Recent comparative genomic studies have shown that immune response genes (protein coding and non-coding regulatory genes) have less evolutionary constraint, and are rather more frequently targeted by positive selection from pathogens that coevolve with the human subject. Of all the various types of pathogens known to cause disease in humans, helminths warrant special attention, because of their ability to modify the prevalence or severity of certain immune-related responses in human and mouse models. In fact recent research has shown that parasitic worms have served as a stronger selective pressure on select human genes encoding interleukins and interleukin receptors when compared to viral and bacterial pathogens. Helminths are thought to have been as old as the adaptive immune system, suggesting that they may have co-evolved, also implying that our immune system has been strongly focused on fighting off helminthic infections, insofar as to potentially interact with them early in infancy. The host-pathogen interaction is a very important relationship that serves to shape the immune system development early on in life.[21][22][23][24]

Biological basisEdit

Allergic conditions are caused by inappropriate immunological responses to harmless antigens driven by a TH2-mediated immune response, TH2 cells produce interleukin 4, interleukin 5, interleukin 6, interleukin 13 and predominantly immunoglobulin E.[12] Many bacteria and viruses elicit a TH1-mediated immune response, which down-regulates TH2 responses.
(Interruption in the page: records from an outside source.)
theorem fwStage_keeps_eq_done {s : State} {b : List Byte} {image : Option FwSlot} {mctp : Bool} {t : State} {a0 a1} (e : fwStage s b image mctp = .done t a0 a1) (hs : Keeps cq co s) : Keeps cq co t := by
  have k := fwStage_keeps s b image mctp hs
  rw [e] at k
  cases k
  assumption

theorem fwStage_keeps_eq_later {s : State} {b : List Byte} {image : Option FwSlot} {mctp : Bool} {t : State} (e : fwStage s b image mctp = .later t) (hs : Keeps cq co s) : Keeps cq co t := by
  have k := fwStage_keeps s b image mctp hs
  rw [e] at k
  cases k
  assumption

theorem rmaUnlock_keeps (s : State) (b : List Byte) (sigOk : Bool) (hs : Keeps cq co s) : ReplyKeeps cq co (rmaUnlock s b sigOk) := by
  unfold rmaUnlock
  repeat any_goals first
    | exact ReplyKeeps.done hs
    | exact ReplyKeeps.done (State.onOxs_keeps _ _ ⟨fun _ => Nat.le_refl _, Nat.le_refl _, fun _ => rfl, fun _ => by simp⟩ hs)
    | split
    | dsimp only

theorem rmaUnlock_keeps_eq_done {s : State} {b : List Byte} {sigOk : Bool} {t : State} {a0 a1} (e : rmaUnlock s b sigOk = .done t a0 a1) (hs : Keeps cq co s) : Keeps cq co t := by
  have k := rmaUnlock_keeps s b sigOk hs
  rw [e] at k
  cases k
  assumption

theorem rmaUnlock_keeps_eq_later {s : State} {b : List Byte} {sigOk : Bool} {t : State} (e : rmaUnlock s b sigOk = .later t) (hs : Keeps cq co s) : Keeps cq co t := by
  have k := rmaUnlock_keeps s b sigOk hs
  rw [e] at k
  cases k
  assumption

theorem runRequest_keeps (s : State) (q : OxsReq) (hs : Keeps cq co s) : ReplyKeeps cq co (runRequest s q) := by
  unfold runRequest
  repeat any_goals first
    | with_reducible assumption
    | with_reducible apply ReplyKeeps.done
    | with_reducible apply ReplyKeeps.later
    | with_reducible apply create_keeps
    | with_reducible refine create_keeps_eq_done ‹_› ?_
    | with_reducible refine create_keeps_eq_later ‹_› ?_
    | with_reducible apply destroy_keeps
    | with_reducible refine destroy_keeps_eq_done ‹_› ?_
    | with_reducible refine destroy_keeps_eq_later ‹_› ?_
    | with_reducible apply attest_keeps
    | with_reducible refine attest_keeps_eq_done ‹_› ?_
    | with_reducible refine attest_keeps_eq_later ‹_› ?_
    | with_reducible apply certRead_keeps
    | with_reducible refine certRead_keeps_eq_done ‹_› ?_
    | with_reducible refine certRead_keeps_eq_later ‹_› ?_
    | with_reducible apply consent_keeps
    | with_reducible refine consent_keeps_eq_done ‹_› ?_
    | with_reducible refine consent_keeps_eq_later ‹_› ?_
    | with_reducible apply debugRead_keeps
    | with_reducible refine debugRead_keeps_eq_done ‹_› ?_
    | with_reducible refine debugRead_keeps_eq_later ‹_› ?_
    | with_reducible apply profileRead_keeps
    | with_reducible refine profileRead_keeps_eq_done ‹_› ?_
    | with_reducible refine profileRead_keeps_eq_later ‹_› ?_
    | with_reducible apply raised_getD
    | with_reducible apply fwStage_keeps
    | with_reducible refine fwStage_keeps_eq_done ‹_› ?_
    | with_reducible refine fwStage_keeps_eq_later ‹_› ?_
    | with_reducible apply rmaUnlock_keeps
    | with_reducible refine rmaUnlock_keeps_eq_done ‹_› ?_
    | with_reducible refine rmaUnlock_keeps_eq_later ‹_› ?_
    | with_reducible apply State.draw_keeps
    | dsimp only
    | intro _ _ _
    | split


theorem runRequest_keeps_eq_done {s : State} {q : OxsReq} {t : State} {a0} {a1} (e : runRequest s q = .done t a0 a1) (hs : Keeps cq co s) : Keeps cq co t := by
  have k := runRequest_keeps s q hs
  rw [e] at k
  cases k
  assumption

theorem runRequest_keeps_eq_later {s : State} {q : OxsReq} {t : State}  (e : runRequest s q = .later t) (hs : Keeps cq co s) : Keeps cq co t := by
  have k := runRequest_keeps s q hs
  rw [e] at k
  cases k
  assumption

theorem respond_keeps (s : State) (q : OxsReq) (result : Nat) (response : List Byte) (hs : Keeps cq co s) : Keeps cq co (respond s q result response) := by
  unfold respond
  repeat any_goals first
    | with_reducible assumption
    | with_reducible apply State.onOxs_keeps
    | with_reducible apply State.land_keeps
    | with_reducible apply State.draw_keeps
    | dsimp only
    | intro _ _ _
    | split
    | with_reducible apply Keeps.lit
    | with_reducible apply Keeps.lit_oxs
    | exact FusesFrom.of_eq rfl rfl rfl


theorem serve_keeps   : ∀ (v0 : Nat) (v1 : State), Keeps cq co v1 → Keeps cq co (serve v0 v1) := by
  intro v0
  induction v0 with
  | zero =>
    intro v1 hv1
    unfold serve
    repeat any_goals first
      | with_reducible assumption
      | with_reducible refine runRequest_keeps_eq_done ‹_› ?_
      | with_reducible refine runRequest_keeps_eq_later ‹_› ?_
      | with_reducible apply respond_keeps
      | with_reducible apply State.draw_keeps
      | dsimp only
      | intro _ _ _
      | split
  | succ n ih =>
    intro v1 hv1
    unfold serve
    repeat any_goals first
      | assumption
      | with_reducible apply ih
      | with_reducible refine runRequest_keeps_eq_done ‹_› ?_
      | with_reducible refine runRequest_keeps_eq_later ‹_› ?_
      | with_reducible apply respond_keeps
      | with_reducible apply State.draw_keeps
      | dsimp only
      | intro _ _ _
      | split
TH1 immune responses are characterized by the secretion of pro-inflammatory cytokines such as interleukin 2, IFNγ, and TNFα. Factors that favor a predominantly TH1 phenotype include: older siblings, large family size, early day care attendance, infection (TB, measles, or hepatitis), rural living, or contact with animals. A TH2-dominated phenotype is associated with high antibiotic use, western lifestyle, urban environment, diet, and sensitivity to dust mites and cockroaches. TH1 and TH2 responses are reciprocally inhibitory, so when one is active, the other is suppressed.[25][26][27]

The mechanism of action of the hygiene hypothesis was insufficient stimulation of the TH1 arm, stimulating the cell defence of the immune system and leading to an overactive mother TH2 arm, stimulating the antibody-mediated immunity of the immune systems, which in turn led to allergic disease.[28]
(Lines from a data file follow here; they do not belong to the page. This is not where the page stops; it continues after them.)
/-- A sequence that is neither PARKING nor at rest is woken by the commit point itself. -/
theorem commitSeqResume_of_awake (names : f.seqs = [handleIndex (cHandle f.word)]) (awake : q.state ≠ .rest) (calm : q.state ≠ .parking) {t : State}
    (woke : wakeSeq (dropReserve s c) c.part (handleIndex (cHandle f.word)) none ⟨c, [], true, []⟩ f.word = .awake t) :
    commitSeqResume (rewake s c f) c x f =
      .done (t.onSeq c.part (handleIndex (cHandle f.word)) fun q => { q with lastUse := t.nowS }) St.success q.length
        (if q.state = .restoring then (promoteAll s c.part (handleIndex (cHandle f.word))).2 else 0) [] := by
  rw [rewake_of_not_parking names (Part.seq_of_handle handle) calm]
  exact commitSeqResume_wakes handle awake woke

/-- A PARKING one has been woken before it. -/
theorem commitSeqResume_of_parking (names : f.seqs = [handleIndex (cHandle f.word)]) (wake : wakes f.word = true) (parking : q.state = .parking) :
    commitSeqResume (rewake s c f) c x f =
      .done ((dropReserve (unpark s c.part (handleIndex (cHandle f.word))) c).onSeq c.part (handleIndex (cHandle f.word)) fun q => { q with lastUse := s.nowS })
        St.success q.length 0 [] := by
  have woken := handle_unpark handle
  have seq := (seq_dropReserve (unpark s c.part (handleIndex (cHandle f.word))) c _).trans (Part.seq_of_handle woken)
  have time : (dropReserve (unpark s c.part (handleIndex (cHandle f.word))) c).nowS = s.nowS := nowS_unpark _ _ _
  rw [rewake_of_parking names (Part.seq_of_handle handle) wake parking, commitSeqResume_wakes woken (by simp [noPrediction]) (wakeSeq_of_active seq rfl), time]
  rfl

theorem commitSeqHint_unchanged (state : q.state = .active ∨ q.state = .restoring) : commitSeqHint s c x f = .done s St.success 0 0 [] := by
  simp only [commitSeqHint, handle]
  exact if_pos (by simpa using state)

theorem commitSeqHint_predicts (inactive : q.state ≠ .active) (settled : q.state ≠ .restoring) :
    let i := handleIndex (cHandle f.word)
    let t := s.nowS + field f.word 0x14 2
    commitSeqHint s c x f = .done (trimWakeList ((useSeq s c.part i).onSeq c.part i fun q => { q with predTime := t, predicted := true, hinted := true }))
      St.success t 0 [] := by
  simp only [commitSeqHint, handle]
  exact if_neg (by simp [inactive, settled])

/-- What spec_cancel leaves of its sequence where no tentative copy is left: used, and back at rest where its restore was under way. -/
def cancelled (d : State) (p i : Nat) : State :=
  (useSeq d p i).onSeq p i fun q => if q.state = .restoring then ((useSeq d p i).part p).backToRest q else q

variable {q' : Seq} (left : ((dropTents s c.part (handleIndex (cHandle f.word))).1.part c.part).seq (handleIndex (cHandle f.word)) = some q')
include left

theorem commitSpecCancel_commits
    (none_left : ((dropTents s c.part (handleIndex (cHandle f.word))).1.part c.part).tentsOf q' = []) :
    let d := dropTents s c.part (handleIndex (cHandle f.word))
    commitSpecCancel s c x f = .done (cancelled d.1 c.part (handleIndex (cHandle f.word))) St.success d.2 0 [] := by
  simp only [commitSpecCancel, handle, left, none_left, ne_eq, not_true_eq_false, if_false]
  rfl

theorem commitSpecCancel_holds
    (some_left : ((dropTents s c.part (handleIndex (cHandle f.word))).1.part c.part).tentsOf q' ≠ []) :
    commitSpecCancel s c x f = .hold (dropTents s c.part (handleIndex (cHandle f.word))).1 := by
  simp only [commitSpecCancel, handle, left]
  exact if_pos some_left

end Points

/-! ### The rows -/

theorem wakes_seqResume {w : List Byte} (op : cOpcode w = Op.seqResume) : wakes w = true := by
  rw [wakes, op]
  rfl

section Rows

variable {s : State} {c : CmdStep} {f : Flight} {q : Seq} (R : Ready s c f) (handle : (s.part c.ref.part).handle (cHandle f.word) = some q)
include R handle

omit R in
theorem handle_begun : ((begun s c).part c.ref.part).handle (cHandle f.word) = some q :=
  (part_begun (fun x => x.handle (cHandle f.word)) (fun _ _ => rfl) s c).trans handle

omit R in
theorem handle_requestedIn : ((requestedIn (begun s c) c).part c.ref.part).handle (cHandle f.word) = some q :=
  (part_requestedIn (fun x => x.handle (cHandle f.word)) (fun _ _ => rfl) s c).trans handle

omit R in
/-- The commands whose start only looks for the sequence of their handle ask for their commit (R222). -/
theorem startHandle_requests : startHandle (begun s c) c (begunFlight s c f) = request (begun s c) c.ref := by
  simp only [startHandle, begunFlight_word, handle_begun handle]

theorem seqClose_commits (op : cOpcode f.word = Op.seqClose) :
    exec (.seqClose c) s = .next (committed (closeSeq (requestedIn (begun s c) c) c.ref.part (handleIndex (cHandle f.word)) c.ref) c.ref f
      St.success q.length 0 []) := by
  refine congrArg Host.Outcome.next (R.runCommand_asks_asleep op rfl (by decide) (by rw [wakes, op]; rfl) (fun _ => startHandle_requests handle)
    R.cleared rfl (fun _ => ?point) (R.cleared.requested.there_of_stays (closeSeq_stays (.refl _) _)))
  case point => simp only [commitSeqClose, begunFlight_word, handle_requestedIn handle]

theorem seqPark_commits (op : cOpcode f.word = Op.seqPark) {u : State} {r0 : Nat}
    (point : ∀ x g, g.word = f.word → commitSeqPark (requestedIn (begun s c) c) c.ref x g = .done u St.success r0 0 [])
    (slots : (u.part c.ref.part).slots = ((requestedIn (begun s c) c).part c.ref.part).slots) :
    exec (.seqPark c) s = .next (committed u c.ref f St.success r0 0 []) :=
  congrArg Host.Outcome.next (R.runCommand_asks_asleep op rfl (by decide) (by rw [wakes, op]; rfl) (fun _ => startHandle_requests handle)
    R.cleared rfl (fun x => point x _ rfl) (R.cleared.requested.there_of_slots slots))

theorem seqHint_commits (op : cOpcode f.word = Op.seqHint) {u : State} {r0 : Nat}
    (point : ∀ x g, g.word = f.word → commitSeqHint (requestedIn (begun s c) c) c.ref x g = .done u St.success r0 0 [])
    (slots : (u.part c.ref.part).slots = ((requestedIn (begun s c) c).part c.ref.part).slots) :
    exec (.seqHint c) s = .next (committed u c.ref f St.success r0 0 []) :=
  congrArg Host.Outcome.next (R.runCommand_asks_asleep op rfl (by decide) (by rw [wakes, op]; rfl) (fun _ => startHandle_requests handle)
    R.cleared rfl (fun x => point x _ rfl) (R.cleared.requested.there_of_slots slots))

theorem seqQuery_commits (op : cOpcode f.word = Op.seqQuery) (aligned : field f.word 0x18 8 % 64 = 0) :
    let p := c.ref.part
    let i := handleIndex (cHandle f.word)
    let t := useSeq (requestedIn (begun s c) c) p i
    exec (.seqQuery c) s = .next (committed t c.ref f St.success q.state.code 0
      [(field f.word 0x18 8, queryReport (t.part p) (((t.part p).seq i).getD q) i)]) := by
  intro p i t
  refine congrArg Host.Outcome.next (R.runCommand_asks_asleep op rfl (by decide) (by rw [wakes, op]; rfl) (fun _ => ?start)
    R.cleared rfl (fun _ => ?point) (R.cleared.requested.there_of_slots (slots_onSeq _ _ _ _)))
  case start => simp only [startSeqQuery, begunFlight_word, handle_begun handle, aligned, ne_eq, not_true_eq_false, if_false]
  case point => simp only [commitSeqQuery, begunFlight_word, handle_requestedIn handle, t, p, i]

/-! seq_resume -/

omit R handle in
/-- The one sequence that a seq_resume names. -/
theorem names_seqResume (op : cOpcode f.word = Op.seqResume) : (begunFlight s c f).seqs = [handleIndex (cHandle f.word)] := by
  have names : namesOf s c.ref.part f.word = [handleIndex (cHandle f.word)] := by
    rw [namesOf, op]
    rfl
  rw [begunFlight, names]
  rfl

omit R in
theorem startSeqResume_requests (x : Slot) (awake : q.state ≠ .rest) :
    startSeqResume (begun s c) c x (begunFlight s c f) = request (begun s c) c.ref := by
  simp [startSeqResume, begunFlight_word, handle_begun handle, awake]

omit handle in
theorem flight_dropReserve_isSome {u : State} (slots : (u.part c.ref.part).slots = ((requestedIn (begun s c) c).part c.ref.part).slots) :
    ((dropReserve u c.ref).flight c.ref).isSome := by
  rw [dropReserve, State.flight_onFlight (g := fun f => { f with plan := .none, slots := 0 }) _ fun _ => rfl, Option.isSome_map]
  exact R.cleared.requested.there_of_slots slots

theorem seqResume_wakes (op : cOpcode f.word = Op.seqResume) (state : q.state = .active ∨ q.state = .swapped ∨ q.state = .restoring) {t : State}
    (woke : wakeSeq (dropReserve (requestedIn (begun s c) c) c.ref) c.ref.part (handleIndex (cHandle f.word)) none ⟨c.ref, [], true, []⟩ f.word = .awake t) :
    exec (.seqResume c) s = .next (committed (t.onSeq c.ref.part (handleIndex (cHandle f.word)) fun q => { q with lastUse := t.nowS }) c.ref f
      St.success q.length (if q.state = .restoring then (promoteAll (requestedIn (begun s c) c) c.ref.part (handleIndex (cHandle f.word))).2 else 0) []) := by
  have awake : q.state ≠ .rest ∧ q.state ≠ .parking := by
    rcases state with h | h | h <;> rw [h] <;> decide
  have found := handle_requestedIn handle
  have seq := (seq_dropReserve (requestedIn (begun s c) c) c.ref _).trans (Part.seq_of_handle found)
  refine congrArg Host.Outcome.next (R.runCommand_asks op rfl (by decide) (fun x => startSeqResume_requests handle x awake.1) R.cleared rfl
    (fun x => ?point) ?there)
  case point =>
    exact commitSeqResume_of_awake (f := { begunFlight s c f with stage := .requested }) found (names_seqResume op) awake.1 awake.2 woke
  case there =>
    rw [State.flight_of_slots c.ref ((slots_onSeq _ _ _ _).trans (slots_wakeSeq seq awake.1 woke))]
    exact flight_dropReserve_isSome R rfl

theorem seqResume_unparks (op : cOpcode f.word = Op.seqResume) (parking : q.state = .parking) :
    exec (.seqResume c) s = .next (committed ((dropReserve (unpark (requestedIn (begun s c) c) c.ref.part (handleIndex (cHandle f.word))) c.ref).onSeq c.ref.part
      (handleIndex (cHandle f.word)) fun q => { q with lastUse := s.nowS }) c.ref f St.success q.length 0 []) := by
  have found := handle_requestedIn handle
  refine congrArg Host.Outcome.next (R.runCommand_asks op rfl (by decide) (fun x => startSeqResume_requests handle x (by rw [parking]; decide)) R.cleared rfl
    (fun x => ?point) ?there)
  case point =>
    exact commitSeqResume_of_parking (f := { begunFlight s c f with stage := .requested }) found (names_seqResume op) (wakes_seqResume op) parking
  case there =>
    rw [State.flight_of_slots c.ref (slots_onSeq _ _ _ _)]
    exact flight_dropReserve_isSome R (slots_unpark _ _ _)

theorem seqResume_reads (op : cOpcode f.word = Op.seqResume) (rest : q.state = .rest) (hot : takeHot (begun s c) c.ref.part = .free) {u v : State}
    {fs : List Nat} (tables : wakeTables (begun s c) c.ref.part (handleIndex (cHandle f.word)) q = .got u fs)
    (read : cmdReads ((setPlan u c.ref .resume).onFlight c.ref fun f => { f with slots := tableSlots q.pt.length }) c.ref.part c f.word q.homeQ
      [.rest (handleIndex (cHandle f.word))] = .done v) :
    exec (.seqResume c) s = .next (commitCmd c.ref (requestedIn v c)) := by
  refine congrArg Host.Outcome.next (R.runCommand_go (decide_eq_true op) fun x => ?_)
  simp only [startSeqResume, begunFlight_word, handle_begun handle, rest, bne_self_eq_false, Bool.false_eq_true, if_false, needHot_begunFlight R, hot, tables,
    R.now, Bool.false_and, read]
  rfl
This explanation however, cannot explain the rise in incidence (similar to the rise of allergic diseases) of several TH1-mediated autoimmune diseases, including inflammatory bowel disease, multiple sclerosis and type I diabetes. [Figure 1Bach] However, the North South Gradient seen in the prevalence of multiple sclerosis has been found to be inversely related to the global distribution of parasitic infection.[Figure 2Bach] Additionally, research has shown that MS patients infected with parasites displayed TH2 type immune responses as opposed to the proinflammatory TH1 immune phenotype seen in non-infected multiple sclerosis patients.[Fleming] Parasite infection has also been shown to improve inflammatory bowel disease and may act in a similar fashion as it does in multiple sclerosis.[Lee]
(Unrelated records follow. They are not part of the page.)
-- ==== Sys2Proof/WellFormed.lean ====
section
/-! DEFINITION. Which instructions a configuration has (30_encoding.md R86, R95; 44_control_transfer.md R202). -/

namespace Sys2Proof

/-- The 35 opcode bytes that no configuration binds, as 30_encoding.md R95 lists them. -/
def undefinedOpcodes : List Byte :=
  [0x08, 0x09, 0x10, 0x18, 0x19, 0x20, 0x27, 0x28, 0x29, 0x2F, 0x30, 0x37,
   0x38, 0x39, 0x3F, 0xC7, 0xCB, 0xCF, 0xD3, 0xD7, 0xD9, 0xDB, 0xDD, 0xDF,
   0xE3, 0xE7, 0xE9, 0xED, 0xEF, 0xF3, 0xF7, 0xF9, 0xFB, 0xFD, 0xFF]

/-- The twelve opcode bytes with an unwired condition: undefined too in mode `Unbound` (30_encoding.md R95;
44_control_transfer.md R202). -/
def unwiredOpcodes : List Byte :=
  [0xE0, 0xE2, 0xE4, 0xE8, 0xEA, 0xEC, 0xF0, 0xF2, 0xF4, 0xF8, 0xFA, 0xFC]

/-- An opcode byte with no bound operation in the configuration's dispatch table (R95). -/
def isUndefinedOpcode (mode : UnwiredCcMode) (op : Byte) : Bool :=
  undefinedOpcodes.contains op || (mode == .unbound && unwiredOpcodes.contains op)

/-- An instruction that some byte sequence encodes: `undefined` carries an undefined opcode byte, and an unwired conditional
instruction exists only where its opcode is bound (R91, R202). -/
def WellFormed (mode : UnwiredCcMode) (i : Instr) : Bool :=
  match i with
  | .rpo => mode == .boundNeverTransfer
  | .jpo _ => mode == .boundNeverTransfer
  | .cpo _ => mode == .boundNeverTransfer
  | .rpe => mode == .boundNeverTransfer
  | .jpe _ => mode == .boundNeverTransfer
  | .cpe _ => mode == .boundNeverTransfer
  | .rp => mode == .boundNeverTransfer
  | .jp _ => mode == .boundNeverTransfer
  | .cp _ => mode == .boundNeverTransfer
  | .rm => mode == .boundNeverTransfer
  | .jm _ => mode == .boundNeverTransfer
  | .cm _ => mode == .boundNeverTransfer
  | .undefined op => isUndefinedOpcode mode op
  | .movBB | .movBC | .movBD | .movBE | .movBH | .movBL | .movBM | .movBA
  | .movCB | .movCC | .movCD | .movCE | .movCH | .movCL | .movCM | .movCA
  | .movDB | .movDC | .movDD | .movDE | .movDH | .movDL | .movDM | .movDA
  | .movEB | .movEC | .movED | .movEE | .movEH | .movEL | .movEM | .movEA
  | .movHB | .movHC | .movHD | .movHE | .movHH | .movHL | .movHM | .movHA
  | .movLB | .movLC | .movLD | .movLE | .movLH | .movLL | .movLM | .movLA
  | .movMB | .movMC | .movMD | .movME | .movMH | .movML | .movMA | .movAB
  | .movAC | .movAD | .movAE | .movAH | .movAL | .movAM | .movAA | .mviB _
  | .mviC _ | .mviD _ | .mviE _ | .mviH _ | .mviL _ | .mviM _ | .mviA _ | .addB
  | .addC | .addD | .addE | .addH | .addL | .addM | .addA | .adcB
  | .adcC | .adcD | .adcE | .adcH | .adcL | .adcM | .adcA | .subB
  | .subC | .subD | .subE | .subH | .subL | .subM | .subA | .sbbB
  | .sbbC | .sbbD | .sbbE | .sbbH | .sbbL | .sbbM | .sbbA | .anaB
  | .anaC | .anaD | .anaE | .anaH | .anaL | .anaM | .anaA | .xraB
  | .xraC | .xraD | .xraE | .xraH | .xraL | .xraM | .xraA | .oraB
  | .oraC | .oraD | .oraE | .oraH | .oraL | .oraM | .oraA | .cmpB
  | .cmpC | .cmpD | .cmpE | .cmpH | .cmpL | .cmpM | .cmpA | .adi _
  | .aci _ | .sui _ | .sbi _ | .ani _ | .xri _ | .ori _ | .cpi _ | .inrB
  | .inrC | .inrD | .inrE | .inrH | .inrL | .inrM | .inrA | .dcrB
  | .dcrC | .dcrD | .dcrE | .dcrH | .dcrL | .dcrM | .dcrA | .rlc
  | .rrc | .ral | .rar | .lxiB _ | .lxiD _ | .lxiH _ | .lxiSp _ | .ldaxB
  | .ldaxD | .staxB | .staxD | .inxB | .inxD | .inxH | .inxSp | .dcxB
  | .dcxD | .dcxH | .dcxSp | .pushB | .pushD | .pushH | .pushPsw | .popB
  | .popD | .popH | .popPsw | .jmp _ | .jnz _ | .jz _ | .jnc _ | .jc _
  | .call _ | .cnz _ | .cz _ | .cnc _ | .cc _ | .ret | .rnz | .rz
  | .rnc | .rc | .nop | .hlt | .lda _ | .sta _ | .lhld _ | .shld _
  | .xchg => true

end Sys2Proof
end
An alternative explanation is that the developing immune system must receive stimuli (from infectious agents, symbiotic bacteria, or parasites) to adequately develop regulatory T cells. Without that stimuli it becomes more susceptible to autoimmune diseases and allergic diseases, because of insufficiently repressed TH1 and TH2 responses, respectively.[29] For example, all chronic inflammatory disorders show evidence of failed immunoregulation.[14] Secondly, helminths, non-pathogenic ambient pseudocommensal bacteria or certain gut commensals and probiotics, drive immunoregulation. They block or treat models of all chronic inflammatory conditions.[30][31] Thirdly, some such organisms (or molecules that they secrete), specifically expand populations of regulatory T cells (Treg),[30][32] or cause dendritic cells to switch to regulatory forms that preferentially drive immunoregulation.[33] Finally, when multiple sclerosis patients become infected with helminths, the disease stops progressing and circulating myelin-recognising regulatory T cells appear in the peripheral blood.[34] This indicates that helminths act as adjuvants for regulatory T cells. This observation led to clinical trials.[35]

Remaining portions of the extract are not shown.